二位は高杉くん、三位はあたしの知らない一年生の男子だった。





     ◆  ◆  ◆





放課後――。



「去年は思いっきりビンタされたよなー」

帰る途中に立ち寄ったファーストフード店で宗はにやりと笑った。



「あ、あれは……宗がいきなりキスしたから……っ」



「でも、いきなりビンタはなー?」

一年も前の事を今さらのように意地悪く蒸し返す宗。



「…………」

(うぅー、宗ってばー……)



「ははっ、そんな顔すんなよ、琴美。はい、これ」

宗は笑いながらあたしの目の前にプレゼント用のリボンが付いたセレクトショップの紙袋を置いた。



「今日で琴美と付き合って一年」



「え……宗も用意してくれてたの?」



「うん? “宗も”って?」



「あたしも今日の為に作って来た物があるの」



「もしかして、クッキーッ?」

身を乗り出す宗。



「あはは、違うよー。クッキーだと食べたらなくなっちゃうから、つまんないでしょ?」

あたしはカバンの中から昨夜ラッピングしたプレゼントを出して宗の目の前に置いた。



お互いラッピングを解き、中身を出してみる。



「わぁっ、可愛いっ」

宗があたしにプレゼントしてくれたのはクリーム色の作業用エプロンだった。

たくさんポケットがあって胸のところに筆やペンを差しておけるようになっているし、

丈も長めだから絵を描く時も制服が汚れなくて良い。

今使っているエプロンよりも使い勝手が良さそうだ。



「おっ、翡翠だっ」

そして、あたしが宗にプレゼントした物は翡翠のストラップ。

出会った時に宗がくれたストラップと同じ様に翡翠とシルバーパーツで作ったオリジナルだ。

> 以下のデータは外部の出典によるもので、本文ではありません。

/-! ## The obligation -/

/-- Settles O53: port resets by what a port's new state leaves, training and the other rows by the end that each case comes to; routes computed
again keep the ring and the parts' entries. -/
theorem daritPortsAndFrames : Obligations.DaritPortsAndFrames := by
  unfold Obligations.DaritPortsAndFrames
  refine ⟨fun s p v hp hr hq => ?writes, fun s p o hp hw hq => ?training, fun s p => ?cables, fun s p hup => ?up,
    fun s n w hs hst hn hne => ?requests, fun s node dim minus up hne => ?trunks, fun s r h1 h2 => ?gathers⟩
  case writes =>
    refine ⟨?_, ?_, exec_portCountersClear hp hr p v, exec_agedCounterClear hp hr v, fun node => ?_⟩
    · have h := writePcfg_moved s p v.toNat
      refine ⟨_, exec_portConfigWrite hp hr p v, by rw [h.frame], ?_, ?_, ?_, portStart_st _ _, h.written.clauses, h.frame_quiet hq⟩
      all_goals rw [portStart_eq]; rfl
    · have h := portReset_moved s p
      exact ⟨_, exec_retrain hp hr p, by rw [h.frame], h.written.clauses, h.frame_quiet hq⟩
    · exact ⟨_, exec_topologyWrite hp hr node v, writeTopology_darit s node _, writeTopology_port s node _,
        fun q hen => (writeTopology_written s node _ hen).clauses, (writeTopology_reset s node _).frame_quiet hq⟩
  case training =>
    have hexec := exec_portTraining p o hp hw
    refine ⟨fun h => by rw [hexec, trainPort_of_other h], fun h => ⟨fun hc => ?_, fun hc => ?_, fun hc hn => ?_, fun hc hn he => ?_,
      fun hc hn he => ?_⟩⟩
    · have hport := trainPort_port_of_none h hc
      exact ⟨_, hexec, congrArg DPort.st hport, congrArg DPort.cable hport⟩
    · have hport := trainPort_port_of_txTx h hc
      exact ⟨_, hexec, congrArg DPort.st hport, congrArg DPort.cause hport, congrArg DPort.cable hport⟩
    · have hport := trainPort_port_of_noWidth h hc hn
      exact ⟨_, hexec, congrArg DPort.st hport, congrArg DPort.cause hport, congrArg DPort.laneFail hport⟩
    · have hport := trainPort_port_of_refused h hc hn he
      exact ⟨_, hexec, congrArg DPort.st hport, congrArg DPort.cause hport, congrArg DPort.peerNode hport⟩
    · have hport := trainPort_port_of_up h hc hn he
      exact ⟨_, hexec, congrArg DPort.st hport, congrArg DPort.width hport, congrArg DPort.cause hport, congrArg DPort.peerNode hport,
        congrArg DPort.laneFail hport, congrArg DPort.map hport, congrArg DPort.laneInv hport, trainPort_part_of_up h hc hn he,
        trainPort_incs_of_up h hc hn he⟩
  case cables =>
    refine ⟨fun h => ⟨⟨_, exec_cableSense_ok h, ?_, ?_, rfl⟩, exec_cableSense_none h, exec_cableSense_txTx h⟩,
      fun h h' c => exec_cableSense_of_other c h h'⟩
    · exact updPort_port s p fun x => { x with st := .training, cable := .ok, cause := 0 }
    · exact congrArg EpochEntry.state (part_updPart_self _ _ _)
  case up =>
    have hfault := portReset_moved (s.logDarit 4 p.val) p
    rw [logDarit_darit] at hfault
    replace hfault := hfault.of_logDarit
    refine ⟨fun lane hl => ⟨exec_laneFailure_spare hup hl, fun hw h8 => ?_, fun hw h8 => ?_, fun hw => ?_⟩,
      ⟨_, exec_daritPortFault hup, hfault.port, hfault.state_ne, fun _ => hfault.port_other, hfault.sameMemory⟩,
      exec_flitReceive_bad hup, exec_flitReceive_good hup, fun fr h1 h2 => ⟨fun ha => ?_, fun ha hd => ⟨fun hi => ?_, fun hi => ?_⟩,
        fun ha hd hr => ?_, fun r d q ha hd hr hf hq => ?_⟩⟩
    · exact ⟨_, exec_laneFailure_retrains hup hl hw h8, congrArg DPort.st (portTo_moved _ p .training 0).port⟩
    · exact ⟨_, exec_laneFailure_borne hup hl hw h8, laneLost_port s p lane, laneLost_frame s p lane⟩
    · have hport := ((portTo_moved (s.laneLost p lane) p .down 7).logDarit 4 p.val).port
      exact ⟨_, exec_laneFailure_down hup hl hw, congrArg DPort.st hport, congrArg DPort.cause hport⟩
    · exact ⟨_, exec_frameForward_of_aged hup h1 h2 ha, dropAged_darit s p.val, dropAged_frame s p.val⟩
    · rw [exec_frameForward_here hup h1 h2 ha hd, if_pos hi]
    · refine ⟨_, exec_frameForward_here hup h1 h2 ha hd, ?_⟩
      rw [if_neg hi]
      refine ⟨fun hlimit => ?_, logAbsent_frame s _⟩
      obtain ⟨x, hrecs, hsource, _, hunit, _⟩ := logAbsent_recs (.darit p) hlimit
      exact ⟨x, hrecs, hsource, hunit⟩
    · exact ⟨_, exec_frameForward_noRoute hup h1 h2 ha hd hr, ⟨_, logEv_recs s _, rfl, rfl⟩, logEv_frame s _⟩
    · obtain ⟨x, hx, hpath, hid, hcls, hprio, hbytes, hage, hvc⟩ := send_waiting { s with nextReq := s.nextReq + 1 } s.nextReq clsFORWARD
        fr.prio (32 + fr.bytes) (s.path (.darit p) (.darit q) 0) (.darit q) none false fr.ageUs (s.darit.outChannel fr.channel r d)
      refine ⟨_, x, exec_frameForward_sent hup h1 h2 ha hd hr hf hq, ?_⟩
      rw [State.sendOn, hx]
      exact ⟨rfl, hpath, hid, hcls, hprio, hbytes, hage, hvc, rfl⟩
  case requests =>
    refine ⟨fun hroute => ⟨_, exec_remoteRequestTimeout_absent hs hst hn hne hroute, rfl, ?_, ?_⟩, fun r hroute =>
      ⟨_, exec_remoteRequestTimeout_sent hs hst hn hne hroute, rfl, fun d q hf hq => ?_, ?_⟩⟩
    · exact ⟨_, logEv_recs _ _, rfl, rfl⟩
    · rw [logEv_frame]; rfl
    · obtain ⟨x, hx, hpath, hid, hcls⟩ := sendAway_sent (s := s.takenBack w.req.id) hf hq
      refine ⟨x, by rw [hx]; rfl, hid, hcls, hpath.trans ?_⟩
      rw [path_congr] <;> rfl
    · rw [sendAway_frame]; rfl
  case trunks =>
    have hkept := routesChanged_kept (s.trunkSet (node, dim, minus) up)
    refine ⟨_, exec_trunkStateChange hne dim minus up, by rw [hkept.darit, trunkUp_trunkSet hne], by rw [hkept.darit]; rfl, fun y hy => ?_,
      fun hc hf => ?_⟩
    · rw [hkept.darit]
      exact mem_trunksAfter_other s.darit hy up
    · have hidle : (s.trunkSet (node, dim, minus) up).routesChanged = (s.trunkSet (node, dim, minus) up).logDarit 6 wholeUnit :=
        routesChanged_of_idle hc hf
      rw [hidle, logDarit_frame]
      rfl
  case gathers =>
    refine ⟨fun g toks s1 h => ⟨_, exec_remoteGatherServe_ok h1 h2 h, rfl, ?_, rfl⟩, fun st nt h => exec_remoteGatherServe_status h1 h2 h,
      fun h => exec_remoteGatherServe_status h1 h2 (serveGather_of_foreign h)⟩
    simp [State.updCnt]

夏休み明けからデザインを考え始めて部活の時に少しずつシルバーパーツを作ったり、

デートの待ち合わせ前に天然石を売っている雑貨屋に立ち寄ってみたりと、

我ながら渾身の力作である。



「さすが琴美! こんなのが作れるなんてすごいよ!」



「えへへ、ありがと。実はそれ……あたしのもお揃いで作っちゃった♪」

携帯を出して、昨夜付けたばかりのアクアマリンのストラップを見せる。



「おっ? 色違い? こっちの石はなんて言うんだ?」



「アクアマリン。あたしの誕生石なんだよ」



「へぇ……て、もしかして……これを作ってたから美術部の方の展示品が一点だけになったとか?」



「……う、うん、実は」



「ありがとうっ、琴美! 大好き!」

するとテンションがMAXになった宗がテーブル越しにあたしに抱きついて来た。



「ちょ……っ、宗、ここお店の中っ」



「うん、知ってる♪」

そう返事をした宗は体を離すと――、

「マジで好き」

耳元に囁いてあたしの頬にキスをした。



「……っ!?」

あまりに突然の事で驚き、頬とは言え、あたしは人前でキスされた事を怒る事さえ忘れていた。



そんなあたしの反応に――、

「琴美、顔真っ赤だぁ♪ 可愛い~♪」

宗はニコニコしながら目の前で頬杖をついていたのだった――。